Cao Zhang, Wang Huaxiang, Xu Lijun
School of Instrument Science and Opto-Electronics Engineering, Beihang University, Beijing 100191, People's Republic of China.
Rev Sci Instrum. 2008 Oct;79(10):103710. doi: 10.1063/1.3006388.
Electrical impedance tomography is a technique that reconstructs the medium distribution in a region of interest through electrical measurements on its boundary. In this paper, an optimized square sensor was designed for electrical impedance tomography in order to obtain maximum information over the cross section of interest, e.g., circulating fluidized beds, in the sense of Shannon information entropy.

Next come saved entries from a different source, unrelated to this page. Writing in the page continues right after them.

/-! ## Samples (R289 to R296, R311 to R314, R331) -/

/-- One position enters the chain: a sample with its instant, or a filled or tainted position. -/
def laneFeed (n p : Nat) (s : LaneSmp) (d : Dev) : Dev :=
  let fs := laneFs d n
  let (x, clip) := match s.taint with
    | some _ => (0, false)
    | none => sat32 (s.value * (2 ^ d.getN Reg.T_LANE.ISHIFT n : Nat))
  let q := s.inst.q
  let off : Int := if s.stream.isSome then 0 else ((q * fs : Nat) : Int) - (p * 4000000000 : Nat)
  let keep := laneX d n + laneG d n + 1
  let d1 := capRaw n p s.raw s.inst (rawWrite n p s.raw d)
  let d2 := d1.modLane n fun l => { l with
    q := some p
    offs := if s.stream.isSome then [] else (off :: l.offs).take keep
    taints := match s.taint with
      | some w => (l.taints.filter fun e => decide (p ≤ e.1 + 2 * laneX d n)) ++ [(p, w)]
      | none => l.taints }
  let d3 := countSat n (b2n clip) d2
  let (c, sn) := mixCs (laneF0 d n) (q % 4000000000)
  let i := divEven (x * c) (2 ^ 30)
  let qq := divEven (-(x * sn)) (2 ^ 30)
  match maChain n p (i, qq) d3 with
  | (none, d4) => d4
  | (some y, d4) =>
    if d4.get Reg.GLB_SPLIT.PHASOR = 2 then iqPair n p q s.stream.isNone y d4
    else match firStage n p y d4 with
      | (none, d5) => d5
      | (some v, d5) =>
        estimate n v (d5.modLane n fun l => { l with xs := (v :: l.xs).take 40 })

/-- The absolute position of an instant (R290). -/
def lanePos (fs : Nat) (i : Inst) : Nat :=
  let den := max 1 i.den
  i.num / den * fs + (2 * (i.num % den) * fs + den) / (2 * den)

/-- The first sample after a synchronising reset is looked for (R312). -/
def laneRestart (n p : Nat) (s : LaneSmp) (d : Dev) : Dev :=
  if p % max 1 (restartStep d n) ≠ 0 then d.sat Reg.FLT_CNT_SYNC.N
  else
    let k := settleOutputs d n p
    let d1 := rawRestart n p (d.modLane n fun l => { l with p0 := some p, sync := false })
    let d2 := (d1.setN Reg.FLT_SETTLE_LANEn.N n k).setN Reg.FLT_SETTLE_LANEn.REMAIN n k
    laneFeed n p s (if k = 0 then laneState n 2 d2 else d2)

/-- A sample that R294 to R312 judge. -/
def laneTake (n : Nat) (s : LaneSmp) (d0 : Dev) : Dev :=
  let p := lanePos (laneFs d0 n) s.inst
  let d := d0.modLane n fun l => { l with tq := s.tq }
  let resync (d : Dev) : Dev := laneRestart n p s ((laneSync n d).cause intFlt 3 0 0)
  if d.getN Reg.T_LANESTAT.STATE n = 3 then resync d
  else
    match (d.lane n).p0, (d.lane n).q with
    | some _, some q =>
      if p = q + 1 then laneFeed n p s d
      else if p = q then d.sat Reg.FLT_CNT_DUPSMP.N
      else if q + 2 ≤ p ∧ p ≤ q + 1 + d.get Reg.FLT_CTRL.GAP_MAX then
        let miss := p - q - 1
        let d1 := ((d.addSat Reg.FLT_CNT_GAP.N 0 miss).addSat Reg.T_LANESTAT.GAP n miss).cause intFlt 2 0 0
        let fs := max 1 (laneFs d n)
        let d2 := (List.range miss).foldl (fun x j =>
          let pj := q + 1 + j
          laneFeed n pj ⟨s.stream, ⟨pj, fs⟩, 0, some wMissing, s.tq, wMissing⟩ x) d1
        laneFeed n p s d2
      else resync d
    | _, _ => laneRestart n p s d

/-- The oldest sample at a lane's input (R289). -/
def laneInput (n : Nat) (d : Dev) : Dev :=
  match (d.lane n).inq with
  | [] => d
  | s :: rest =>
    let d1 := d.modLane n fun l => { l with inq := rest }
    let sel := d1.getN Reg.T_LANE.SRC_SEL n
    let right := match s.stream with
      | none => sel == 1
      | some v => sel == 2 && d1.getN Reg.T_LANE.SV_STREAM n == v
    if !right || !laneOn d1 n then d1.sat Reg.FLT_CNT_NOLANE.N
    else if !d1.on Reg.FLT_CTRL.EN || laneFs d1 n == 0 then d1
    else laneTake n s d1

An analytical model of the sensor was obtained using the conformal transformation. The model indicates that the square sensor possesses calculable property, which allows the calculation of standard values of the sensor directly from a single dimensional measurement that can be made traceable to the SI unit of length. Based on the model, the sensitivity maps and electrical field lines can be calculated in less than a second. Two model based algorithms for image reconstruction, i.e., back projection algorithm based on electrical field lines and iterative Lavrentiev regularization algorithm based on the sensitivity map, were introduced. Simulated results and experimental results validate the feasibility of the algorithms.
电阻抗断层成像技术是一种通过对感兴趣区域边界进行电学测量来重建该区域介质分布的技术。本文针对电阻抗断层成像设计了一种优化的方形传感器,以便从香农信息熵的角度在感兴趣的横截面(如循环流化床)上获取最大信息。利用共形变换得到了该传感器的解析模型。该模型表明方形传感器具有可计算特性,这使得可以直接从可溯源到国际单位制长度单位的一维测量中计算出传感器的标准值。基于该模型,可在不到一秒的时间内计算出灵敏度分布图和电场线。介绍了两种基于模型的图像重建算法,即基于电场线的反投影算法和基于灵敏度分布图的迭代拉夫连季耶夫正则化算法。模拟结果和实验结果验证了这些算法的可行性。